* Directions for this task: Word for word, print the entries that follow.

Saved data entries
-- ==== Sys2Proof/Machine/Sequencer.lean ====
section
/-! DEFINITION. One turn of the sequencer (10_state.md R51, 60_exceptions.md R346). -/

namespace Sys2Proof.Machine

/-- One sequencer step: nothing in IDLE (log entry 24); in RUN the abort check, the `pc` check, the fetch, the
decoding and the execution, in the order of 60_exceptions.md R346. -/
def State.sequencerStep (s : State) : Host.Outcome State Fault Refusal :=
  match s.run with
  | .idle => .next s
  | .run =>
    if s.abortReq then .next (s.errorStop .abort 0)
    else if 256 ≤ s.pc.toNat then .next (s.errorStop .pcRange 0)
    else
      match decode s.fetch with
      | .error _ => .next (s.errorStop .illegal s.fetch)
      | .ok i => exec i s

end Sys2Proof.Machine
end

* Solution to this task:
-- ==== Sys2Proof/Machine/Sequencer.lean ====
section
/-! DEFINITION. One turn of the sequencer (10_state.md R51, 60_exceptions.md R346). -/

namespace Sys2Proof.Machine

/-- One sequencer step: nothing in IDLE (log entry 24); in RUN the abort check, the `pc` check, the fetch, the
decoding and the execution, in the order of 60_exceptions.md R346. -/
def State.sequencerStep (s : State) : Host.Outcome State Fault Refusal :=
  match s.run with
  | .idle => .next s
  | .run =>
    if s.abortReq then .next (s.errorStop .abort 0)
    else if 256 ≤ s.pc.toNat then .next (s.errorStop .pcRange 0)
    else
      match decode s.fetch with
      | .error _ => .next (s.errorStop .illegal s.fetch)
      | .ok i => exec i s

end Sys2Proof.Machine
end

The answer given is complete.